* [WHAT THE TASK REQUIRES] Copy the listing below line for line, from its opening line to the one with "a _ => decide (a.toNat ≤ 31)", both included; stop there.

* [DATA UNDER STUDY]
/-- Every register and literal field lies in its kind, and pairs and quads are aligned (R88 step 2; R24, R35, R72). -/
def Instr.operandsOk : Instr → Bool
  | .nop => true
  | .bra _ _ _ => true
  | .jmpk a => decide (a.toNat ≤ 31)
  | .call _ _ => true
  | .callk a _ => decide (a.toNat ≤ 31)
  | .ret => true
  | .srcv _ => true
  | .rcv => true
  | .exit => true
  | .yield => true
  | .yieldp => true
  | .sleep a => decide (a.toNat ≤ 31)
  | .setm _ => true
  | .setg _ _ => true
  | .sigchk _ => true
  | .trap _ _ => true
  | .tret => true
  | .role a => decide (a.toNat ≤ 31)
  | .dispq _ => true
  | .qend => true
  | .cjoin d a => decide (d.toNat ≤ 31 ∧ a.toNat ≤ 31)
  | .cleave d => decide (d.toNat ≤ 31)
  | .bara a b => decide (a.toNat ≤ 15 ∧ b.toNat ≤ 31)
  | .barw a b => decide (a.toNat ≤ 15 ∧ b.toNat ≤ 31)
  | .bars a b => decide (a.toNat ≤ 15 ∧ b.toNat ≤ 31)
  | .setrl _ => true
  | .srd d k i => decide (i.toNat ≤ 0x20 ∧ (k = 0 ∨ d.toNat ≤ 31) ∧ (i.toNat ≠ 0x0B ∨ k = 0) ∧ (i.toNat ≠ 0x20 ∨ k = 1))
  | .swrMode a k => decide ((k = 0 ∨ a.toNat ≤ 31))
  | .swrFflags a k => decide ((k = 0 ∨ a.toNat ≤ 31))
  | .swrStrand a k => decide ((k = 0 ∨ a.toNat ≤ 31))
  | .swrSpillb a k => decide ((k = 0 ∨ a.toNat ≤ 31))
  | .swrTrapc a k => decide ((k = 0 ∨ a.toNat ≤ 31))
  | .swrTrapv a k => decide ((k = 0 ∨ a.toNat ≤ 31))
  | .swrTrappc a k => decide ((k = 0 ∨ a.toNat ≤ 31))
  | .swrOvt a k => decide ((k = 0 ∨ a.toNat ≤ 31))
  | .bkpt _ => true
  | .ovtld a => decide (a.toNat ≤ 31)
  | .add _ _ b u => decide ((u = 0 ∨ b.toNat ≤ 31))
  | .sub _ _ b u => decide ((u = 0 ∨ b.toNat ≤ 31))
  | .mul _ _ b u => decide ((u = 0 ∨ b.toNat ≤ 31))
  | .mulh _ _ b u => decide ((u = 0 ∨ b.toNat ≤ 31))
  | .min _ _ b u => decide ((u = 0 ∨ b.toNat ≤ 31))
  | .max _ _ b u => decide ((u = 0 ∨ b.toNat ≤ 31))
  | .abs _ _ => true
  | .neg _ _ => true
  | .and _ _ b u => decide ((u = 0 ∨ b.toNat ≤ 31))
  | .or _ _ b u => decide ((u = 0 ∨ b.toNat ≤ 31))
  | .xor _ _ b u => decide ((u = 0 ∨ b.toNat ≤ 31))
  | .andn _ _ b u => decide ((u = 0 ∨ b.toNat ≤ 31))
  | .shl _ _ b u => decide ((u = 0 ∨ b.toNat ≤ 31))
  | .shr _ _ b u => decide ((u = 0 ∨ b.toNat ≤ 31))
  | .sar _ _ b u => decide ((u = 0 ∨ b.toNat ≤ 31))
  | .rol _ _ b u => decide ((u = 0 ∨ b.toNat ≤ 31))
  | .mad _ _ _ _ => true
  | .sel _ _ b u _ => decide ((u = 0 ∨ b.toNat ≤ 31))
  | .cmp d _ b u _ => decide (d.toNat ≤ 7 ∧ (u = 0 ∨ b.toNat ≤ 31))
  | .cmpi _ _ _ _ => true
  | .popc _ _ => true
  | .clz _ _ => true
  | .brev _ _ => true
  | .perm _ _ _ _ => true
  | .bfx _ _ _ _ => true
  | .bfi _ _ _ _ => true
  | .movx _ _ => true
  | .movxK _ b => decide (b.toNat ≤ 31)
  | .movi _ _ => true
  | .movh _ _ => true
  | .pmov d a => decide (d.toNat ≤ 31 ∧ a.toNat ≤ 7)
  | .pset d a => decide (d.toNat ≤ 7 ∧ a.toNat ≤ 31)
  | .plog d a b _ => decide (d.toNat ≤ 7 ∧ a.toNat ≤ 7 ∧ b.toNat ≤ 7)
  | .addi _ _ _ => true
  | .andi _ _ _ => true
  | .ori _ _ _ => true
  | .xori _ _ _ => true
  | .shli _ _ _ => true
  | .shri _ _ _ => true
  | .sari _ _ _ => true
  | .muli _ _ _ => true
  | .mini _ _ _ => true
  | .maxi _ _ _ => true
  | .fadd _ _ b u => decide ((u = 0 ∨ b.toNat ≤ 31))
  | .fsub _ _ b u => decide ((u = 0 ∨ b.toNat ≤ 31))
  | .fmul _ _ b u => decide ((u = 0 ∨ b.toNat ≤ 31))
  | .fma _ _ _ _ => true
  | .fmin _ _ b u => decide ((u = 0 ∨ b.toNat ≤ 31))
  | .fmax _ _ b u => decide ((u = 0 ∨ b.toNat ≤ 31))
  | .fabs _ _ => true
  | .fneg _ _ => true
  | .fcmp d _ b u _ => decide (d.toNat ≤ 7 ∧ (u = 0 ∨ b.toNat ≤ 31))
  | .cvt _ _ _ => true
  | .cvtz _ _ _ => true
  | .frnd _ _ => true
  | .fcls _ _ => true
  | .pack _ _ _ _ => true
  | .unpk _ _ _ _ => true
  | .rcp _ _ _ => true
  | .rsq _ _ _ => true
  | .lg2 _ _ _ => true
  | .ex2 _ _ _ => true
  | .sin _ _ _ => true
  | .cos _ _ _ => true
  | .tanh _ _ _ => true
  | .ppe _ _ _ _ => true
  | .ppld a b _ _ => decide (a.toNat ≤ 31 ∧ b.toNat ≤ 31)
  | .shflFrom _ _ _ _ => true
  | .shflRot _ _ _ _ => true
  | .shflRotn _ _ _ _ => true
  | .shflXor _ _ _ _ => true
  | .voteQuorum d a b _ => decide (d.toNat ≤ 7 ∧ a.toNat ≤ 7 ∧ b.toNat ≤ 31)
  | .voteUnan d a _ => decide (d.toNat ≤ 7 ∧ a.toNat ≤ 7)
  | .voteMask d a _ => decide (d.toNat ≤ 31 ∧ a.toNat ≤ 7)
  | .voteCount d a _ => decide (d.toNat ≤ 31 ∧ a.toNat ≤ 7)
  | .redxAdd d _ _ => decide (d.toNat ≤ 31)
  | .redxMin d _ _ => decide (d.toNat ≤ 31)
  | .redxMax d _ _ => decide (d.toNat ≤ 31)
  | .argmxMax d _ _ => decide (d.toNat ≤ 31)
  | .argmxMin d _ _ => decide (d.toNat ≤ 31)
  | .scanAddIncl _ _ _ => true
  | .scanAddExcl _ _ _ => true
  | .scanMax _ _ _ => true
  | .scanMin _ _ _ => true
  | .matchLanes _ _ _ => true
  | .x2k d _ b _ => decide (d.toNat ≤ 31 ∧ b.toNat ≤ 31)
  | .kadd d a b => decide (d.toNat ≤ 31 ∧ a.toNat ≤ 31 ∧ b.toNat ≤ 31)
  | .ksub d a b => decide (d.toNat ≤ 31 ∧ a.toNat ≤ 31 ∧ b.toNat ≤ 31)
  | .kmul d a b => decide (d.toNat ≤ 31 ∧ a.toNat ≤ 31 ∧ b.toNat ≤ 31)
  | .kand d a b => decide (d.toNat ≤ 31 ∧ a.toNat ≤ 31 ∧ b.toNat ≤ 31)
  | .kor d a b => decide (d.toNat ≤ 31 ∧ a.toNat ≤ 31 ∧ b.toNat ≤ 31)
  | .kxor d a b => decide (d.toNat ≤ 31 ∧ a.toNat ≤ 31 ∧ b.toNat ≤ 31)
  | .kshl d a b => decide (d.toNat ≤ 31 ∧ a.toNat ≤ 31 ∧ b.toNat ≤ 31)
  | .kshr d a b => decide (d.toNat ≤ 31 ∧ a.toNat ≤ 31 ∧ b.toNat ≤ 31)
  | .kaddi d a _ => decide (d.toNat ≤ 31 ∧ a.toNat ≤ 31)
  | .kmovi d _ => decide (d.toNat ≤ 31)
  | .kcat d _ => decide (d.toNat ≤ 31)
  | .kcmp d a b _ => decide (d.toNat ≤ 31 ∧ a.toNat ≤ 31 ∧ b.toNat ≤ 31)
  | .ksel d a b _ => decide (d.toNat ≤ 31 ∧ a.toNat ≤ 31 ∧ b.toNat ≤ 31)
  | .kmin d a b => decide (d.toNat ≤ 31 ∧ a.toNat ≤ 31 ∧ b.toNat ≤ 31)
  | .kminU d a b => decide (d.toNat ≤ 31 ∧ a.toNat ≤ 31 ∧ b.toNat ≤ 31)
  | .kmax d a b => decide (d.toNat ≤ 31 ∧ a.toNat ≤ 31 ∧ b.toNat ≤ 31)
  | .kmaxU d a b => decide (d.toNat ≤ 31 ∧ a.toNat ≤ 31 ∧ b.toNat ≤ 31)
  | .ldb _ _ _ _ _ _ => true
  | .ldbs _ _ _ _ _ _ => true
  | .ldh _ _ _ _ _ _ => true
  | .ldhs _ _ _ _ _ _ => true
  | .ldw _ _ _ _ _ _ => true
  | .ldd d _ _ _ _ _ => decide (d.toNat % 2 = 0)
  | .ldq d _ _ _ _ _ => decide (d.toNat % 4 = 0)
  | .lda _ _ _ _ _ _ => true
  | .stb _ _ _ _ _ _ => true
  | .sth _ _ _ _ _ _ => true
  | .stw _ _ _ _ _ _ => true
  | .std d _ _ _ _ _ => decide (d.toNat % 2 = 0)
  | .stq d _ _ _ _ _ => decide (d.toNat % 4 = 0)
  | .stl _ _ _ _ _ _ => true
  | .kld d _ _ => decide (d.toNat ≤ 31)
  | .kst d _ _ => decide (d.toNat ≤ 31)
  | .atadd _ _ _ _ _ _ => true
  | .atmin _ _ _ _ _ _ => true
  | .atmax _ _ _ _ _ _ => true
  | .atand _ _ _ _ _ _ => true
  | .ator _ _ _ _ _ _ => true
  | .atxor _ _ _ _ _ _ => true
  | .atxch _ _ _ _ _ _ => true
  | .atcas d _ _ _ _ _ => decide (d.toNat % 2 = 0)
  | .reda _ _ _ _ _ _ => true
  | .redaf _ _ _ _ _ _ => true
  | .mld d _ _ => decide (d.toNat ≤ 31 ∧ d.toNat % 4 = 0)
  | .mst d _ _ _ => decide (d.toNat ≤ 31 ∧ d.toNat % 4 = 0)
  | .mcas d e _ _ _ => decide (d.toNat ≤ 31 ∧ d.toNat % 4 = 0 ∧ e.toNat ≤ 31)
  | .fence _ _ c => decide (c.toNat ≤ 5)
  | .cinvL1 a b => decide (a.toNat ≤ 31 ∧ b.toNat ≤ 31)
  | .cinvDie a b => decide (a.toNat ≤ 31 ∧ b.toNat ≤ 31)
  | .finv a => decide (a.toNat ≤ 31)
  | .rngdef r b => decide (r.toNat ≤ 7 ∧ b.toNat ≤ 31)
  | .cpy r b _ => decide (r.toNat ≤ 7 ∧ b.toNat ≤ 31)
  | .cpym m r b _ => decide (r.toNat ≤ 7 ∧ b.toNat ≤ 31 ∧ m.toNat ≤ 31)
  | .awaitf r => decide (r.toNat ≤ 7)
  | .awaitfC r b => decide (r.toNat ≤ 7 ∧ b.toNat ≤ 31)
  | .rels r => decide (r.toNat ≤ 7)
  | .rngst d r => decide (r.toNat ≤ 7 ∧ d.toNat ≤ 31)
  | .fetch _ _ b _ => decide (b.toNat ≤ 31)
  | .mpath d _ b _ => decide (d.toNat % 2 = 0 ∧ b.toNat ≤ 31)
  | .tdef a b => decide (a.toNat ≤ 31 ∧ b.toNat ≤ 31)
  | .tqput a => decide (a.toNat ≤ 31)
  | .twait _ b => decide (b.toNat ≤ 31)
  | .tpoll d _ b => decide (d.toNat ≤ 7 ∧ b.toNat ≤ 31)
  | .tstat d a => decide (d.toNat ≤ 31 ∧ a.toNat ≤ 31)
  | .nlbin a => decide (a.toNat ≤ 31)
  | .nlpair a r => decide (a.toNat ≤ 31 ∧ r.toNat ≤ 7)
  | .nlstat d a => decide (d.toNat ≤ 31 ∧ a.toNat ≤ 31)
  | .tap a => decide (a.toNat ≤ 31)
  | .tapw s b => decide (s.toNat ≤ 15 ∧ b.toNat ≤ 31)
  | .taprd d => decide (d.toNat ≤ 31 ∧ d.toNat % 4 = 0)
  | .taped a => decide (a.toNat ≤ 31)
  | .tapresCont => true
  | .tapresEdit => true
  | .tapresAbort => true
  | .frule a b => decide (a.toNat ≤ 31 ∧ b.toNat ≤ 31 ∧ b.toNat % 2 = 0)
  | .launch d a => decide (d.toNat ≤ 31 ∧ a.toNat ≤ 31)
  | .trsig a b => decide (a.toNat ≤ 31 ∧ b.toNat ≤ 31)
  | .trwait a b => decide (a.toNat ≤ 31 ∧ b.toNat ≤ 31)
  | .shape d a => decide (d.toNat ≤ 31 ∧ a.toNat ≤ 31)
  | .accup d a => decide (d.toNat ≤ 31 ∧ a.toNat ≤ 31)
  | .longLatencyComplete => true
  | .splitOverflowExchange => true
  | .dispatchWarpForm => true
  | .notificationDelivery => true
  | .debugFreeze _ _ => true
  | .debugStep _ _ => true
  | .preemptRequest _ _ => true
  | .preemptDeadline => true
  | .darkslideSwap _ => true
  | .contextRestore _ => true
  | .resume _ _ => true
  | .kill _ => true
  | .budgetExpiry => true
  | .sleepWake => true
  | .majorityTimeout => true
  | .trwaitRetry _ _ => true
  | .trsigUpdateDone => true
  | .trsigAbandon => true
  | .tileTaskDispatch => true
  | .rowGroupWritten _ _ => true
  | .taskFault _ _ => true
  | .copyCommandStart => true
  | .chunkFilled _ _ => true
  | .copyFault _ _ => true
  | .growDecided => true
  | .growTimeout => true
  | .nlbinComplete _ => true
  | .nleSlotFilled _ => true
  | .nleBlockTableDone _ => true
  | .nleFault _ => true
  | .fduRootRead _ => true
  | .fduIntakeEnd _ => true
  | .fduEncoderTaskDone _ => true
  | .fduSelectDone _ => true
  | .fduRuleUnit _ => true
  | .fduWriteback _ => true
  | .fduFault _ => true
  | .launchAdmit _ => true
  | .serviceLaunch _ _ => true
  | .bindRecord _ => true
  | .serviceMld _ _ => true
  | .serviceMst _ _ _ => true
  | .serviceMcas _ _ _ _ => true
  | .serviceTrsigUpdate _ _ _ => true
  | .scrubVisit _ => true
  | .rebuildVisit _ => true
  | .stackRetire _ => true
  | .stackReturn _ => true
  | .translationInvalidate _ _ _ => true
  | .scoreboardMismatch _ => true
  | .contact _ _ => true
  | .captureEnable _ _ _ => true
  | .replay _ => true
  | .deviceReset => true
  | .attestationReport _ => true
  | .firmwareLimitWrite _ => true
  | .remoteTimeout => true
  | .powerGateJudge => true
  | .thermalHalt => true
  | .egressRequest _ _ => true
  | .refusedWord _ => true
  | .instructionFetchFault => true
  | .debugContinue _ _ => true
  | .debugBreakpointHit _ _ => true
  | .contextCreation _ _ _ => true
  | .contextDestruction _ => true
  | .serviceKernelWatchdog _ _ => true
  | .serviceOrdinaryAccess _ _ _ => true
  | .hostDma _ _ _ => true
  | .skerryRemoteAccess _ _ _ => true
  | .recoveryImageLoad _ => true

* [RESULT OF THE EXERCISE]
/-- Every register and literal field lies in its kind, and pairs and quads are aligned (R88 step 2; R24, R35, R72). -/
def Instr.operandsOk : Instr → Bool
  | .nop => true
  | .bra _ _ _ => true
  | .jmpk a => decide (a.toNat ≤ 31)
  | .call _ _ => true
  | .callk a _ => decide (a.toNat ≤ 31)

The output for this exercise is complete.